John Pettijohn Ups His Game with Custom 8-Week Training Plans


Alpinist John Pettijohn is in his third round of Uphill Athlete’s Custom 8-Week Training Plan. The Salt Lake City–based firefighter has always been dedicated to his climbing conditioning, but the game has changed under the guidance of Elite Coach Sam Naney. Now able to follow a schedule that is customized to his exact needs and goals, John has seen big gains in strength and endurance out on the cliffs.

By Uphill Athlete John Pettijohn

The goal of the first 8-week cycle was to improve my rock climbing and get more endurance for long trad routes. The thrust of the second 8-week block was to get me in better shape for ice climbing, specifically for Ice Fest in Bozeman. The third block—the one I’m currently in—is building on the ice climbing.

I bought Training for the New Alpinism about a year prior to signing up for my first custom plan. I put a lot of it into play for my own training, but none of it was specialized for me, my age, and my abilities. I wanted something more tailored toward my goals and unique recovery needs. I leaned into Uphill Athlete because of the book and their philosophy of training, and because they’re alpinists as well. The custom plan in particular looked like it would be a good fit. It’s very cost-effective—I was paying a bit more per month for a membership at a CrossFit gym—and for the goals I had set, the 8-week deal was perfect.

I know that if I have a coach give me a program, I’m more apt to follow it than if I was to do my own programming. On my own, I tend to cherry-pick the stuff I’m good at. A coach is going to give you things you’re probably not very good at or that aren’t very enjoyable for you, but you get results from doing those things. With a coach structuring a program for me, I’m more likely to follow through on those more challenging workouts. And I’m putting money into it, so I’m invested as well.

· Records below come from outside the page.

/-- HEAD_WORD_WRITE: it is written, it faults, and it waits for the next enable. -/
theorem witness_head_word : (∃ (s u : State) (key : Nat), (s.wq 9).dirty = true ∧ (s.wq 9).headBad = false
      ∧ s.translate (.tundish (s.wq 9).home) (s.wq 9).part (s.wq 9).asid (s.wq 9).heada.toNat accWrite = (.ok key, u))
    ∧ (let s := qState { qOn with dirty := true, heada := 2 ^ 52 } []
      (s.wq 9).dirty = true ∧ (s.wq 9).headBad = false ∧ (s.wq 9).held = []
        ∧ (s.translate (.tundish (s.wq 9).home) (s.wq 9).part (s.wq 9).asid (s.wq 9).heada.toNat accWrite).1 = .fail 3 0)
    ∧ ((qState { qOn with dirty := true, headBad := true } []).wq 9).headBad = true := by
  refine ⟨?_, by decide +kernel, by decide +kernel⟩
  obtain ⟨u, e, -⟩ := translate_plain (s := qState { qOn with dirty := true } []) (by decide +kernel) (.tundish 0) (va := 0x9000) (by decide) accWrite
  exact ⟨_, u, _, by decide +kernel, by decide +kernel, e⟩

theorem Alike.frontBad {s u : State} (h : Alike s u) (w : WQ) : u.frontBad w = s.frontBad w := by
  unfold State.frontBad
  split
  · rfl
  · rw [h.validRecord]

/-- FRONT_REFILL: of the second slot, the front record having had its check, and of the front, the host's record being invalid. -/
theorem witness_front_refill : ∀ b ∈ [false, true], ∃ (s u : State) (key : Nat), (let w := s.wq 9
    let x : WQ := { w with front := w.front ++ [(w.head + BitVec.ofNat 32 w.front.length, BitVec.ofNat 1024 (u.readM key 128))] }
    w.active = true ∧ w.front.length < 8 ∧ w.front.length < w.depth ∧ s.frontUsed w.home < 1024 ∧ w.held = []
      ∧ s.translate (.tundish w.home) w.part w.asid (w.slotVa (w.head + BitVec.ofNat 32 w.front.length)) accRead = (.ok key, u) ∧ u.frontBad x = b) := by
  intro b hb
  rcases List.mem_pair.1 hb with rfl | rfl
  · obtain ⟨u, e, -, au⟩ := translate_plain (s := qState { qOn with front := [(3, 0)], checked := true } []) (by decide +kernel) (.tundish 0)
      (va := 0x8200) (by decide) accRead
    refine ⟨qState { qOn with front := [(3, 0)], checked := true } [], u, 0x8200, by decide +kernel, by decide +kernel, by decide +kernel,
      by decide +kernel, by decide +kernel, e, ?_⟩
    rw [au.frontBad, au.readM]
    decide +kernel
  · obtain ⟨u, e, -, au⟩ := translate_plain (s := qState qOn []) (by decide +kernel) (.tundish 0) (va := 0x8180) (by decide) accRead
    refine ⟨qState qOn [], u, 0x8180, by decide +kernel, by decide +kernel, by decide +kernel, by decide +kernel, by decide +kernel, e, ?_⟩
    rw [au.frontBad, au.readM]
    decide +kernel

theorem enqueue_of {s u : State} {q key : Nat} (h : s.translate (.tundish (s.wq q).home) (s.wq q).part (s.wq q).asid ((s.wq q).slotVa (s.wq q).tail) accWrite = (.ok key, u))
    (r : BitVec 1024) : s.enqueue q r = ((u.writeN key 128 r.toNat).modWQ q fun w => { w with tail := w.tail + 1, pushed := w.pushed ++ [(w.tail, r)] }.watch, .counted) := by
  unfold State.enqueue
  simp only [h]

/-- HELD_PUSH_ENQUEUE: the push of the work on core 0. -/
theorem witness_held_push : ∃ (s u : State) (h : Held) (r : List Held) (k : Nat), (let w := s.wq 9
    w.held = h :: r ∧ w.active = true ∧ w.ovf = false ∧ w.depth < w.hwm ∧ s.enqueue 9 h.record = (u, .counted) ∧ s.coreOfWork h.work = some k) := by
  have h : (qState { qOn with held := [⟨5, 1, 3⟩] } []).plainCheck = true := by decide +kernel
  obtain ⟨u, e, -⟩ := translate_plain h (.tundish 0) (va := 0x8280) (by decide) accWrite
  have he := enqueue_of (s := qState { qOn with held := [⟨5, 1, 3⟩] } []) (q := 9) (key := 0x8280) (u := u) e 5
  exact ⟨qState { qOn with held := [⟨5, 1, 3⟩] } [], _, ⟨5, 1, 3⟩, [], 0, by decide +kernel, by decide +kernel, by decide +kernel, by decide +kernel, he, by decide +kernel⟩

/-- Work 8, descheduled at its push. -/
def pushOff : Seg := { work := { id := 8 }, ctx := some {}, st := .push }
def pushOffState : State := { qState { qOn with held := [⟨5, 8, 3⟩] } [] with off := [pushOff] }

/-- The same, its work being off every core. -/
theorem witness_held_push_off : ∃ (s u : State) (h : Held) (r : List Held) (g : Seg) (c : Ctx), (let w := s.wq 9
    w.held = h :: r ∧ w.active = true ∧ w.ovf = false ∧ w.depth < w.hwm ∧ s.enqueue 9 h.record = (u, .counted) ∧ s.coreOfWork h.work = none
      ∧ g ∈ s.off ∧ g.work.id = h.work ∧ g.st = .push ∧ g.ctx = some c) := by
  have h : pushOffState.plainCheck = true := by decide +kernel
  obtain ⟨u, e, -⟩ := translate_plain h (.tundish 0) (va := 0x8280) (by decide) accWrite
  have he := enqueue_of (s := pushOffState) (q := 9) (key := 0x8280) (u := u) e 5
  exact ⟨pushOffState, _, ⟨5, 8, 3⟩, [], pushOff, {}, by decide +kernel, by decide +kernel, by decide +kernel, by decide +kernel, he, by decide +kernel,
    by decide +kernel, rfl, rfl, rfl⟩

/-! ### Events: placement -/

/-- A code image at 0x800: two words, its text at 0x1000. -/
def image800 : List (Nat × Nat) := [(0x800, 0x4A584349), (0x808, 2 ^ 32 + 2), (0x810, 0x1000)]
/-- Records for it: a segment, a loop nest with no iteration and one of 3, speculative segments on condition variable 4. -/
def recSegment : BitVec 1024 := 0x600000000102 + (0x800 <<< 64)
def recNest (t : Nat) : BitVec 1024 := 0x610000000101 + (0x800 <<< 64) + BitVec.ofNat 1024 (t * 2 ^ 192) + (3 <<< 896) + (5 <<< 960)
def recSpeculative : BitVec 1024 := 0x600300000102 + (0x800 <<< 64) + ((4 * 2 ^ 16 + 2 ^ 32) <<< 128)
def imageOf800 : Image := { desc := 0x800, gen := 0, len := 2, text := 0x1000 }

/-- No core has work; queue 9 has a record at its front; other work is off every core. -/
def placer (r : BitVec 1024) (off : List Seg) (cv : List (Nat × Cv)) : State :=
  { plain0 {} (dwords image800) with
    cores := [], off, cvs := cv, queues := [(9, { qOn with front := [(3, r)] })]
    parts := [(0, { cfg := 1 + 64 * 2 ^ 13, wsem := [(0, 1), (1, 1)] })] }

theorem image_alike {s t : State} (p : Plain t) (a : Alike s t) (d : Nat)
    (g : s.readM 0x800 8 = 0x4A584349 ∧ s.readM 0x808 8 = 2 ^ 32 + 2 ∧ s.readM 0x810 8 = 0x1000 ∧ ∀ i < 5, s.readM (0x800 + 8 * (3 + i)) 8 = 0) :
    ∃ u, t.checkImage d 0 0 0x800 0 = (.ok imageOf800 [0x1000], u) ∧ Plain u ∧ Alike s u := by
  obtain ⟨u, e, pu, au'⟩ := p.translate (.loader d) (va := 0x800) (by decide) accRead
  have au := a.trans au'
  obtain ⟨v, e', pv, av⟩ := pu.translate (.loader d) (va := 0x1000) (by decide) accExec
  refine ⟨v, ?_, pv, au.trans av⟩
  unfold State.checkImage
  rw [e]
  simp only [au.readM]
  rw [show (0x800 : Nat) + 8 * 0 = 0x800 from rfl, show (0x800 : Nat) + 8 * 1 = 0x808 from rfl, show (0x800 : Nat) + 8 * 2 = 0x810 from rfl, g.1, g.2.1, g.2.2.1]
  have hz : (List.range 5).all (fun i => BitVec.ofNat 64 (s.readM (0x800 + 8 * (3 + i)) 8) = 0) = true := by
    simp only [List.all_eq_true, List.mem_range, decide_eq_true_eq]
    intro i hi
    rw [g.2.2.2 i hi]
    rfl
  rw [hz, if_pos (by decide +kernel)]
  have hp : ((4 * bits (BitVec.ofNat 64 (2 ^ 32 + 2)) 31 0 + 4095) / 4096) = 1 := by decide +kernel
  have ht : (BitVec.ofNat 64 0x1000).toNat = 0x1000 := by decide
  rw [hp, ht, pu.useReplica]
  unfold State.textKeys State.textKeys
  rw [e']
  rfl

theorem image_plain {s : State} (h : s.plainCheck = true) (d : Nat)
    (g : s.readM 0x800 8 = 0x4A584349 ∧ s.readM 0x808 8 = 2 ^ 32 + 2 ∧ s.readM 0x810 8 = 0x1000 ∧ ∀ i < 5, s.readM (0x800 + 8 * (3 + i)) 8 = 0) :
    ∃ u, s.checkImage d 0 0 0x800 0 = (.ok imageOf800 [0x1000], u) ∧ Plain u ∧ Alike s u := image_alike (Plain.of_check h) (Alike.refl s) d g

/-- What a grant of record r to core 0 needs. -/
def grantCheck (r : BitVec 1024) : Bool :=
  let s := placer r [] []
  s.queues.all (fun e => !s.frontBad e.2) && !s.outranked 9 && s.takes 0 == .queue 9 0 0 && (s.wq 9).frontRec == some r && recCode r == 0x800 && recEntry r == 0
    && (s.wq 9).part == 0 && (s.wq 9).asid == 0 && s.plainCheck && s.readM 0x800 8 == 0x4A584349 && s.readM 0x808 8 == 2 ^ 32 + 2 && s.readM 0x810 8 == 0x1000
    && (List.range 5).all fun i => s.readM (0x800 + 8 * (3 + i)) 8 == 0

theorem grant_of {r : BitVec 1024} (h : grantCheck r = true) : ∃ (s u : State) (i : Image) (keys : List Nat), (let w := s.wq 9
    (∀ e ∈ s.queues, s.frontBad e.2 = false) ∧ s.takes 0 = .queue 9 0 0 ∧ s.outranked 9 = false ∧ w.frontRec = some r
      ∧ s.checkImage (dieOf 0) w.part w.asid (recCode r) (recEntry r) = (.ok i keys, u)) := by
  simp only [grantCheck, Bool.and_eq_true, beq_iff_eq, List.all_eq_true, Bool.not_eq_true', List.mem_range] at h
  obtain ⟨⟨⟨⟨⟨⟨⟨⟨⟨⟨⟨⟨h1, h2⟩, h3⟩, h4⟩, h5⟩, h6⟩, h7⟩, h8⟩, h9⟩, g1⟩, g2⟩, g3⟩, g4⟩ := h
  obtain ⟨u, e, -⟩ := image_plain h9 (dieOf 0) ⟨g1, g2, g3, g4⟩
  refine ⟨placer r [] [], u, imageOf800, [0x1000], h1, h3, h2, h4, ?_⟩
  rw [h5, h6, h7, h8]
  exact e

/-- PlacementEventsComplete, PLACEMENT_GRANT: a segment, and the first iteration of a loop nest. -/
theorem witness_grant_segment : ∃ (s u : State) (i : Image) (keys : List Nat), (let w := s.wq 9
    (∀ e ∈ s.queues, s.frontBad e.2 = false) ∧ s.takes 0 = .queue 9 0 0 ∧ s.outranked 9 = false ∧ w.frontRec = some recSegment
      ∧ s.checkImage (dieOf 0) w.part w.asid (recCode recSegment) (recEntry recSegment) = (.ok i keys, u)) := grant_of (by decide +kernel)

theorem witness_grant_nest : ∃ (s u : State) (i : Image) (keys : List Nat), (let w := s.wq 9
    (∀ e ∈ s.queues, s.frontBad e.2 = false) ∧ s.takes 0 = .queue 9 0 0 ∧ s.outranked 9 = false ∧ w.frontRec = some (recNest 3)
      ∧ s.checkImage (dieOf 0) w.part w.asid (recCode (recNest 3)) (recEntry (recNest 3)) = (.ok i keys, u)) := grant_of (by decide +kernel)

/-- NEST_EMPTY_RETIRE. -/
theorem witness_nest_empty : ∃ (s : State) (r : BitVec 1024), (let w := s.wq 9
    w.frontRec = some r ∧ s.frontBad w = false ∧ w.active = true ∧ recEmpty r = true ∧ s.waitmMet w r = true ∧ s.outranked 9 = false) := ⟨placer (recNest 0) [] [], recNest 0, by decide +kernel⟩

/-- What a move of the speculative record needs, its variable with a value or none. -/
def moveCheck (x : Option Bool) : Bool :=
  let s := placer recSpeculative [] [(4, { part := 0, val := x })]
  let w := s.wq 9
  w.frontRec == some recSpeculative && !s.frontBad w && w.active && recKind recSpeculative == 2 && recSpec recSpeculative
    && s.cvOf w.part (recCv recSpeculative) == some { part := 0, val := x } && recSide recSpeculative && s.poolRoom && s.plainCheck
    && recCode recSpeculative == 0x800 && w.home == 0 && w.part == 0 && w.asid == 0

/-- SPEC_RECORD_MOVE: the variable resolved the other way, unresolved, and resolved as the record guesses. -/
theorem witness_spec_move : ∀ x ∈ [some false, none, some true], ∃ (s v : State) (cv : Cv) (key : Nat), (let w := s.wq 9
    w.frontRec = some recSpeculative ∧ s.frontBad w = false ∧ w.active = true ∧ recKind recSpeculative = 2 ∧ recSpec recSpeculative = true
      ∧ s.cvOf w.part (recCv recSpeculative) = some cv ∧ cv.val = x ∧ recSide recSpeculative = true ∧ s.poolRoom = true
      ∧ s.translate (.tundish w.home) w.part w.asid (recCode recSpeculative) accRead = (.ok key, v)) := by
  intro x hx
  have key : ∀ x ∈ [some false, none, some true], moveCheck x = true := by decide +kernel
  have h := key x hx
  simp only [moveCheck, Bool.and_eq_true, beq_iff_eq, Bool.not_eq_true'] at h
  obtain ⟨⟨⟨⟨⟨⟨⟨⟨⟨⟨⟨⟨h1, h2⟩, h3⟩, h4⟩, h5⟩, h6⟩, h7⟩, h8⟩, h9⟩, h10⟩, h11⟩, h12⟩, h13⟩ := h
  obtain ⟨v, e, -⟩ := translate_plain h9 (.tundish 0) (va := 0x800) (by decide) accRead
  refine ⟨placer recSpeculative [] [(4, { part := 0, val := x })], v, { part := 0, val := x }, 0x800, h1, h2, h3, h4, h5, h6, rfl, h7, h8, ?_⟩
  rw [h10, h11, h12, h13]
  exact e

/-- Work off every core: a new segment, a new one of the pool, and a saved one. -/
def segNew : Seg := { work := { id := 1, desc := 0x800, args := [7] } }
def segPool : Seg := { work := { id := 1, desc := 0x800, chain := [⟨4, true, 65535, 0, false⟩], place := true } }
def segSaved : Seg := { work := { id := 1, desc := 0x800 }, ctx := some { spad := [(0, 1)], c := { pc := 1, g := [(3, 5)] } }, st := .saved }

Coach Sam structures the training far better than what I could do on my own, especially when it comes to recovery. I’m in my 50s, and I need training that allows me to recover and heal up for the next session. He gives me plenty of rest between hard workouts. I think that’s the biggest thing: being able to recover.

I’m a firefighter, and my particular fire department works 48 hours on, 96 hours off. I put my schedule into TrainingPeaks, and then Sam programs my training around it. My second day on at the fire department is usually a rest day, so Sam is able to give me four or five days of straight programming with a rest day built right in there. Then the following week is four to five more days of training with another rest day. It works out really well.

John getting his rock pitches in.

There are several components to the training Sam lays out for me. One is an endurance-based component, where I go out and do long hikes uphill with a weighted pack, gaining a certain amount of elevation. I do that a couple times a week. He also has me doing ice-climbing-specific strength training in the gym, and a lot of recovery runs as well. And then I have climbing sessions programmed throughout the week. The training has evolved from 8-week block to 8-week block, with this current block doubling down on the endurance. A lot more endurance. It’s going to translate later very well.

I’m seeing results. Seeing the results really is motivating.

I’m climbing much better, and I’m feeling more comfortable and confident on harder grades than I was last year. At the Bozeman Ice Fest earlier this month, I climbed for four days straight and felt pretty strong the whole time—a lot stronger than I was the previous year. My upper-body and core strength have improved, and my endurance has increased on the ice routes: I can hang on longer with the tools, and my calves aren’t burning out. Plus the approaches to all the climbs are so much easier now than they were before. I’m climbing with guys half my age, and on the approaches—if it’s a long one, maybe one or two hours—I’m sticking with those guys just fine, if not passing them and pulling ahead.

Being able to climb that many days in a row and climb well is huge. It was incredible to be on my toes on a steep climb and not have my calves get pumped—that’s such a good feeling.

I’m taking an entire month off work this winter to climb full-time in Cody, Ouray, Bozeman, and the Salt Lake area, and then I’m going to do the same again this summer to spend some time in the Tetons. My goal is to do the Grand Traverse. I’ve pieced parts of it together, but I haven’t done the whole thing in one push.

I’m pretty excited to put all this training to the test.